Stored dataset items
__________
/-- RFRAME, from what its line events and its STOP do (R126 to R129). -/
theorem exec_rframe_of_leaves {nib : Nibble} {s : State} (hcfg : s.status.cfg = true) {ctrl : Byte}
    (hctrl : ctrl = controlByte nib s.conf.devAddr true) {v w : FrameView} {xs ys : List LineEvent}
    {f g : Option Failure}
    (hframe : Leaves s.conf (readFrameSeq ctrl) ⟨s.sclO, s.sdaO, s.env.scl, s.env.sda, 0#8, 0#8, s.eng.acked⟩ v xs f)
    (hstop : Leaves s.conf (stopSeq .timeout) v w ys g) :
    let x := (f <|> g).getD (readOutcome ctrl w.d w.c)
    ∃ e : Engine, e.FrameSettled s.eng ctrl w ∧
      exec (.rframe nib) s = .next { s.withRecord x.kind x.detail { data := w.d, aux := w.c, ctrl := ctrl } with
        sclO := w.sclO, sdaO := w.sdaO, trace := s.trace ++ (xs ++ ys)
        env := { s.env with scl := w.scl, sda := w.sda }, eng := e } := by
  subst hctrl
  obtain ⟨t, hrun, hmoves⟩ := hframe.then hstop (s := (rframeCommand nib s).1) rfl rfl
  have hbytes : t.eng.err = none ∧ t.eng.ctrl = controlByte nib s.conf.devAddr true ∧ t.eng.d = w.d ∧
      t.eng.c = w.c := by
    obtain ⟨_, _, _, _, rfl⟩ := hmoves
    exact ⟨rfl, rfl, rfl, rfl⟩
  obtain ⟨herr, hctrl, hd, hc⟩ := hbytes
  have hcomplete := complete_readFrame_keeping herr (f <|> g)
  rw [readFrameResult, hctrl, hd, hc] at hcomplete
  obtain ⟨e, hsettled, hfinish⟩ := FrameMoves.finish (s := s) hmoves _ _ _
  refine ⟨e, hsettled, ?_⟩
  rw [exec_rframe_eq nib hcfg, hrun, hcomplete, hfinish]

/-- WFRAME, from what its line events and its STOP do (R126, R130). -/
theorem exec_wframe_of_leaves {nib : Nibble} {addr data : Byte} {s : State} (hcfg : s.status.cfg = true)
    {ctrl chk : Byte} (hctrl : ctrl = controlByte nib s.conf.devAddr false) (hchk : chk = checksumWrite ctrl addr data)
    {v w : FrameView} {xs ys : List LineEvent} {f g : Option Failure}
    (hframe : Leaves s.conf (writeFrameSeq ctrl addr data chk)
      ⟨s.sclO, s.sdaO, s.env.scl, s.env.sda, s.eng.d, chk, 0#3⟩ v xs f)
    (hstop : Leaves s.conf (stopSeq .timeout) v w ys g) :
    let x := (f <|> g).getD ⟨.ok, 0#32⟩
    ∃ e : Engine, e.FrameSettled s.eng ctrl w ∧
      exec (.wframe nib addr data) s = .next
        { s.withRecord x.kind x.detail { data := w.acked.zeroExtend 8, aux := w.c, ctrl := ctrl } with
          sclO := w.sclO, sdaO := w.sdaO, trace := s.trace ++ (xs ++ ys)
          env := { s.env with scl := w.scl, sda := w.sda }, eng := e } := by
  subst hchk hctrl
  obtain ⟨t, hrun, hmoves⟩ := hframe.then hstop (s := (wframeCommand nib addr data s).1) rfl rfl
  have hbytes : t.eng.err = none ∧ t.eng.ctrl = controlByte nib s.conf.devAddr false ∧ t.eng.c = w.c ∧
      t.eng.acked = w.acked := by
    obtain ⟨_, _, _, _, rfl⟩ := hmoves
    exact ⟨rfl, rfl, rfl, rfl⟩
  obtain ⟨herr, hctrl, hc, hacked⟩ := hbytes
  have hcomplete := complete_writeFrame_keeping herr (f <|> g)
  rw [writeFrameResult, hctrl, hc, hacked] at hcomplete
  obtain ⟨e, hsettled, hfinish⟩ := FrameMoves.finish (s := s) hmoves _ _ _
  refine ⟨e, hsettled, ?_⟩
  rw [exec_wframe_eq nib addr data hcfg, hrun, hcomplete, hfinish]

end Sys2Proof.Machine

/-! RFRAME and WFRAME on the samples in store (42_checksum_frames.md R126 to R131). -/

namespace Sys2Proof.Machine

theorem stretched_pair (k k' : Nat) : stretched [k, k'] = stretched [k] ++ stretched [k'] := stretched_append [k] [k']

/-! ### RFRAME on the samples in store -/

/-- RFRAME before its STOP, the control byte ACKed (R127). -/
theorem plays_readFrame {c : Conf} {l m : Level} {scl scl' sda sda' : List Level} {a : BitVec 3} {d₀ x₀ : Byte}
    {kStart kAck kAck' kNack : Nat} {ksCtrl ksData ksChk : List Nat} (ctrl d x : Byte)
    (hwaits : ∀ k ∈ [kStart, kAck, kAck', kNack], waitFits c k) (hbytes : ∀ ks ∈ [ksCtrl, ksData, ksChk], byteFits c ks)
    (hscl : scl = stretched ([kStart] ++ ksCtrl ++ [kAck] ++ ksData ++ [kAck'] ++ ksChk ++ [kNack]) ++ scl')
    (hsda : sda = false :: (wireBits d ++ wireBits x ++ sda')) :
    Plays c (readFrameSeq ctrl) ⟨l, m, scl, sda, d₀, x₀, a⟩ ⟨false, true, scl', sda', d, x, a⟩
      (startTrace c kStart ++ writeByteTrace c ksCtrl ctrl ++ readCellTrace c kAck false ++ readByteTrace c ksData d ++
        writeCellTrace c kAck' false ++ readByteTrace c ksChk x ++ writeCellTrace c kNack true) := by
  simp only [List.forall_mem_cons] at hwaits hbytes
  obtain ⟨hStart, hAck, hAck', hNack, -⟩ := hwaits
  obtain ⟨hCtrl, hData, hChk, -⟩ := hbytes
  simp only [stretched_append, List.append_assoc] at hscl hsda
  subst hscl hsda
  exact ((((((plays_start hStart).append (plays_writeByte ctrl hCtrl)).append (plays_frameAck 0 false hAck)).append
    (plays_readByte .d d hData)).append (plays_sendAck 1#8 hAck')).append (plays_readByte .c x hChk)).append
    (plays_sendAck 0#8 hNack)

/-- The control byte of RFRAME (R80, R82). -/
theorem controlByte_read_toNat (nib : Nibble) {dev : Byte} (h : dev.toNat ≤ 7) :
    (controlByte nib dev true).toNat = nib.toNat * 16 + dev.toNat * 2 + 1 :=
  controlByteLayout.1 nib dev true h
__________
EXERCISE DESCRIPTION ->
Retype exactly, and only, the lines above from the one where "t.eng.acked = w.acked := by" occurs up to and including the one where "(hscl : scl" occurs.

SOLUTION FOR THIS TASK ->
      t.eng.acked = w.acked := by
    obtain ⟨_, _, _, _, rfl⟩ := hmoves
    exact ⟨rfl, rfl, rfl, rfl⟩
  obtain ⟨herr, hctrl, hc, hacked⟩ := hbytes
  have hcomplete := complete_writeFrame_keeping herr (f <|> g)
  rw [writeFrameResult, hctrl, hc, hacked] at hcomplete
  obtain ⟨e, hsettled, hfinish⟩ := FrameMoves.finish (s := s) hmoves _ _ _
  refine ⟨e, hsettled, ?_⟩
  rw [exec_wframe_eq nib addr data hcfg, hrun, hcomplete, hfinish]

end Sys2Proof.Machine

/-! RFRAME and WFRAME on the samples in store (42_checksum_frames.md R126 to R131). -/

namespace Sys2Proof.Machine

theorem stretched_pair (k k' : Nat) : stretched [k, k'] = stretched [k] ++ stretched [k'] := stretched_append [k] [k']

/-! ### RFRAME on the samples in store -/

/-- RFRAME before its STOP, the control byte ACKed (R127). -/
theorem plays_readFrame {c : Conf} {l m : Level} {scl scl' sda sda' : List Level} {a : BitVec 3} {d₀ x₀ : Byte}
    {kStart kAck kAck' kNack : Nat} {ksCtrl ksData ksChk : List Nat} (ctrl d x : Byte)
    (hwaits : ∀ k ∈ [kStart, kAck, kAck', kNack], waitFits c k) (hbytes : ∀ ks ∈ [ksCtrl, ksData, ksChk], byteFits c ks)
    (hscl : scl = stretched ([kStart] ++ ksCtrl ++ [kAck] ++ ksData ++ [kAck'] ++ ksChk ++ [kNack]) ++ scl')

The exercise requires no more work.